[Opening Records for processing section]

-- ==== Sys2Proof/Tests/Slice0.lean ====
section
/-! SUPPORT. Tests: an ill-formed command for each check of WellFormed, results that the spec states, and for every obligation with
hypotheses a theorem `witness_<obligation>` that shows, clause by clause, concrete states and operands that meet them together. A
hypothesis on what an opaque function of Config answers (a signature check, an unwrapped key: log entry 4) is left out of a
witness, since no proof can show either answer: the clauses on a Chart or an image that passes its checks, and on a blob or a
key that unwraps or does not. -/

set_option maxRecDepth 8000

open Sys2Proof Sys2Proof.Machine

namespace Sys2Proof.Tests

/-! ## Small records and states -/

def aCfg : ShoalCfg := { shoal := 0, geometryId := 1, width := 4, parity := 2, spareStrips := 1, streams := 2, metaMode := 0, members := 0xF, evacuating := 0 }
def aCapsule : Capsule := { cid := 1, nsid := 1, slba := 0, nlb := 1 }
def aTag : Tag := { asn := 1, nsid := 1, lba := 0, guard := 0, gcm := 0, cove := 1, pageIndex := 0, pageCount := 1 }
def aLabelCopy : LabelCopy := { shoal := 0 }
def aCtrl : Ctrl := { cove := 1, hostid := 1, adminQpn := 1 }
def aQp : Qp := { cntlid := 1, sqid := 1, cove := 1 }
def aCoveRec : CoveRec := {}
def aNs : Ns := { nsze := 1024, grain := 0, shoal := 0, auth := false, pageBase := 0, coves := [1] }
def aSq : Sq := { qpn := 2, size := 16 }
def aStripe : Stripe := { shoal := 0, row := 0, geometry := 1 }
def aCmd : Cmd := { kind := .write, cntlid := 1, sqid := 1, cid := 1, cove := 1, nsid := 1 }
def aMemberCmd : MemberCmd := { bay := 0, op := .format false }
def aHeldCapsule : HeldCapsule := { op := .read, cap := aCapsule }
def aStraitHdr : StraitHdr := { lseq := 0 }
def aFrameInfo : FrameInfo := { port := 0, len := 64 }
def aSprayHdr : SprayHdr := {}
def aFrag : Frag := { offset := 0, len := 4096, value := 0 }
def aHello : Hello := { shelfId := 1, side := 1, digest := 0, kekCheck := 0, chartSeq := 0, epoch := 0, tlineAddr := 2 }
def aSackBlock : SackBlock := { path := 0, syndrome := 0, rnrTimer := 0, cumPsn := 0, echoTs := 0, ce := false, retx := false, trigger := 0, sack := 0 }
def aDrive : Drive := { serial := 1, capacity := 1000000 }
def aSentPkt : SentPkt := { psn := 0 }
def aCmRequest : CmRequest := { qpn := 2, port := 0, priv := List.replicate 8 0 ++ [0x57, 0x58, 0x53, 0x50, 1, 3, 4, 8, 1, 0] ++ List.replicate 14 0 }
def aBinding : Binding := { hostid := 1, cove := 1, valid := true, anyHost := false, maxAssoc := 4 }
def aResvRecord : ResvRecord := { nsid := 1 }
def aNsDef : NsDef := { nsid := 1, nsze := 1024, grain := 0, shoal := 0, auth := false, pageBase := 0 }
def aAddrState : AddrState := { rec_ := { index := 0, family := 4, prefixLen := 24, home := 0, backups := [], vlan := 0, address := 1, nextHop := 2 }, link := 0 }
def aNetAddr : NetAddr := { index := 0, family := 4, prefixLen := 24, home := 0, backups := [], vlan := 0, address := 1, nextHop := 2 }
def aDriveProbe : DriveProbe := { bay := 0, serial := 1, capacity := 1000000 }
def aEventRec : EventRec := { source := 0, code := 0, cls := 0 }
def aShoalSt : ShoalSt := { cfg := aCfg, assembled := true, rows := 1000 }
def aSprayPath : SprayPath := {}
def aAnnounce : Announce := { port := 0, domain := 0, clockId := 1, rank := 1 }
def aSampler : Sampler := {}
def aPlace : Place := { shoal := 0, row := 0, slot := 0 }
def aNsCreateArgs : NsCreateArgs := { nsze := 1024, grain := 0, shoal := 0, flags := 0 }
def aStagePage : StagePage := { life := .staged, tag := aTag }
def aBay : Bay := {}
def aRosterEntry : RosterEntry := { bay := 0, state := .online }
def aPortGates : PortGates := {}
def aSlotRecord : SlotRecord := { cove := 1, slot := 0, loaded := true, modes := 0, kekEpoch := 0, key := 0, wrapped := List.replicate 48 0 }
def aLanding : Landing := { base := 0, size := 65536, rkey := 1 }
def aTideEntry : TideEntry := { offsetS := 0, profile := 0, swap := false, rack := false }
def aMboxResult : MboxResult := { status := 0 }
def aOverlay : Overlay := { nsid := 1, grain := 0, mask := 1, asn := 1 }
def aDeferred : Deferred := { nsid := 1, grain := 0, entry := .unmapped, asn := 1 }
def aGateList : GateList := { port := 0, cycleNs := 1000, baseS := 0, baseNs := 0, entries := [{ openMask := 255, intervalNs := 1000 }] }
def aKeyRecord : KeyRecord := { nsid := 1, kind := 1, keyGen := 1, kekEpoch := 0 }
def aResync : Resync := { pos := 0, gA := 0 }
def aStraps : Straps := { tliHead := false, pairSide := false, flashMode := false, bootSlot := false }
def aHandover : Handover := { asnNext := [], counters := [] }
def aShelfRecord : ShelfRecord := { writer := 0, mode := 1, epoch := 1, shelfId := 1 }
def aCheckpoint : Checkpoint := { q := 0, gen := 0 }
def aWbl : Wbl := {}
def aControlBlock : ControlBlock := { layout := {} }
def aRegistrant : Registrant := { hostid := 1, key := 1, cove := 1 }
def aShoalLabel : ShoalLabel := {}
def aTod : Tod := {}
def aCounter : Counter := {}
def aTxFrame : TxFrame := { kind := 2, len := 64 }
def aSubst : Subst := { pos := 0, kind := 1, target := 0, g0 := 0 }
def aStraitFrame : StraitFrame := { type := 0 }
def aAttr : Attr := {}
def aAdminWait : AdminWait := { cntlid := 1, cid := 1, kind := 3 }
def aFlashProbe : FlashProbe := { present := true, sfdpOk := true, densityMbit := 1024, fourByte := true, sectorErase := true, quad := true, octal := false }
def aConnectArgs : ConnectArgs := { qpn := 2, cid := 1, qid := 0, sqsize := 31, subnqn := [1], hostid := 1 }
def aCoveCfg : CoveCfg := {}
def aResvArgs : ResvArgs := { action := 0 }
def aChart : Chart := defaultChart
def aChartErr : ChartErr := { code := 3 }
def aCoveDef : CoveDef := { cove := 1, state := 1, nqn := [1], attached := [] }
def aAsyncEvent : AsyncEvent := { type := 0, info := 0, log := 0 }
def aAnchor : Anchor := { layout := {}, writes := 0 }
def aNsKey : NsKey := { rec_ := aKeyRecord, wrapped := List.replicate 40 0, key := 1 }
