-- ==== Sys2Proof/Certificates/Slice0/Obligations.lean ====
section
/-! DEFINITION. The statements for the provers.  In all of them a command's own effect is the state `u` of `Yields`, to which
the end of the event is then applied (`After`, Safety.lean); log numbers name notes/assumptions. -/

open Sys2Proof Sys2Proof.Machine Sys2Proof.Safety

/-! ## The machine -/

/-- A step takes the command at the front of the queue, with the queue's rest; on an empty queue it idles (log 1). -/
def Obligations.StepTakesTheFrontCommand : Prop :=
  (∀ c rest s, s.pending = c :: rest → step s = exec c { s with pending := rest }) ∧
    ∀ s, s.pending = [] → step s = .next s

/-- No command faults or is refused, and none changes the queue of commands. -/
def Obligations.EveryCommandAnswersANextState : Prop :=
  ∀ c s, ∃ t, exec c s = .next t ∧ t.pending = s.pending

/-- The state after reset has every value the spec gives for a power-on reset; the pin levels are log 13's choice. The
state after reset obeys every law of the part. -/
def Obligations.ResetLeavesTheStatedValuesAndTheLaws : Prop :=
  (AfterReset State.reset State.reset ∧ Defaulted 0 State.reset ∧ State.reset.modes.resetCause = .power ∧
     State.reset.pending = []) ∧
  (ActuatorsLaw State.reset ∧ LanesLaw State.reset ∧ PoolLaw State.reset ∧ StartQueueLaw State.reset ∧ NoticesLaw State.reset ∧
     AttentionLaw State.reset ∧ TransmitLaw State.reset)

/-! ## Resets -/

/-- POWER_ON and RESET_ASSERTED begin a reset; RESET# during a power-on reset is part of it (log 15). -/
def Obligations.PowerOnAndResetPinHoldThePart : Prop :=
  ∀ s,
    (∃ t, exec .powerOn s = .next t ∧ t.modes.inReset = some .power ∧ HeldInReset s t) ∧
    (s.modes.inReset ≠ some .power →
      ∃ t, exec .resetAsserted s = .next t ∧ t.modes.inReset = some .pin ∧ HeldInReset s t) ∧
    (s.modes.inReset = some .power → exec .resetAsserted s = .next s)

/-- While a power-on or pin reset lasts, every other command changes nothing, and the pins alone take new levels (log 15). -/
def Obligations.NothingElseActsDuringAReset : Prop :=
  (∀ c s, s.modes.inReset ≠ none → actsInReset c = false → exec c s = .next s) ∧
    (∀ i level s, s.modes.inReset ≠ none → ∃ t, exec (.inputRawChange i level) s = .next t ∧
      t = { s with inputs := t.inputs } ∧ t.inputs.get i = { s.inputs.get i with raw := level } ∧
      ∀ j, j ≠ i → t.inputs.get j = s.inputs.get j) ∧
    (∀ level s, s.modes.inReset ≠ none →
      exec (.haltPinChange level) s = .next { s with haltIn := { s.haltIn with pin := level } }) ∧
    ∀ k level s, s.modes.inReset ≠ none → ∃ t, exec (.drvfltPinChange k level) s = .next t ∧
      t = { s with drvflt := t.drvflt } ∧ t.drvflt.get k = { s.drvflt.get k with pin := level } ∧
      ∀ j, j ≠ k → t.drvflt.get j = s.drvflt.get j

/-- RESET_END and RESTART0_TAKES_EFFECT give every block its default values; a RESET_END with no reset in progress changes
nothing (log 15), and a restart takes effect when its reply is the frame in transmission (log 6). -/
def Obligations.DefaultingResetsGiveDefaultValues : Prop :=
  (∀ s k straps, s.modes.inReset = some k → ∃ t, exec (.resetEnd straps) s = .next t ∧ AfterReset s t ∧
      Defaulted straps t ∧ t.modes.resetCause = match k with | .power => .power | .pin => .pin) ∧
    (∀ s straps, Operating s → exec (.resetEnd straps) s = .next s) ∧
    ∀ s straps, Operating s → s.modes.pendingRestart = some .level0 → s.link.replySending = true →
      s.link.replies.length = 1 → ∃ t, exec (.restart0TakesEffect straps) s = .next t ∧ AfterReset s t ∧
        Defaulted straps t ∧ t.modes.resetCause = .restart0

/-- RESTART1_TAKES_EFFECT keeps the configuration, machine time and the link speed, empties everything else, and puts each
managed actuator in REST from its sensors (log 6). -/
def Obligations.RestartOneKeepsTheConfiguration : Prop :=
  ∀ s, Operating s → s.modes.pendingRestart = some .level1 → s.link.replySending = true → s.link.replies.length = 1 →
    ∃ t, exec .restart1TakesEffect s = .next t ∧ AfterReset s t ∧ KeptByRestart s t ∧ t.modes.resetCause = .restart1 ∧
      (∀ a, (s.motion.act a).managed = true → (t.motion.act a).state = .rest ∧
        t.motion.act a = tracked (t.env.view a) (t.motion.act a)) ∧
      ∀ a, (s.motion.act a).managed = false → (t.motion.act a).state = .off ∧ (t.motion.act a).position = .u ∧
        (t.motion.act a).supervised = false

/-- RESTART is answered OK with its level and is recorded as the pending restart, nothing else; a level above 1 is
BAD_ARG. LINK_WATCH: 0 stops the watch and 50 to 10,000 start it afresh with the new setting, which the reply carries;
any other value is BAD_ARG. -/
def Obligations.RestartAndLinkWatchTakeTheirOperand : Prop :=
  (∀ s seq b, Takes s seq →
     (∀ level, b = RestartLevel.code level →
       Yields (.restart seq [b]) s
         { answering s seq 0x05 .ok [b] with modes := { s.modes with pendingRestart := some level } } []) ∧
     (1 < b.toNat → Refuses (.restart seq [b]) s (answering s seq 0x05 .badArg []))) ∧
  (∀ s seq hi lo, Takes s seq → ∀ n, n = (hi ++ lo : BitVec 16).toNat →
     (n = 0 ∨ (50 ≤ n ∧ n ≤ 10000) → ∀ u, u = answering s seq 0x07 .ok [hi, lo] →
       Yields (.linkWatch seq [hi, lo]) s
         { u with link := { u.link with watchSetting := n, watchTimer := if n = 0 then none else some n } } []) ∧
     ((1 ≤ n ∧ n ≤ 49) ∨ 10000 < n → Refuses (.linkWatch seq [hi, lo]) s (answering s seq 0x07 .badArg [])))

[Closing Records for processing section]

Work to be completed —
Print again the lines of the entries above that fall between the line holding "and states -/" and the line holding "def aCapsule : Capsule", inclusive, exactly as they stand.

Solution to this problem —
/-! ## Small records and states -/

def aCfg : ShoalCfg := { shoal := 0, geometryId := 1, width := 4, parity := 2, spareStrips := 1, streams := 2, metaMode := 0, members := 0xF, evacuating := 0 }
def aCapsule : Capsule := { cid := 1, nsid := 1, slba := 0, nlb := 1 }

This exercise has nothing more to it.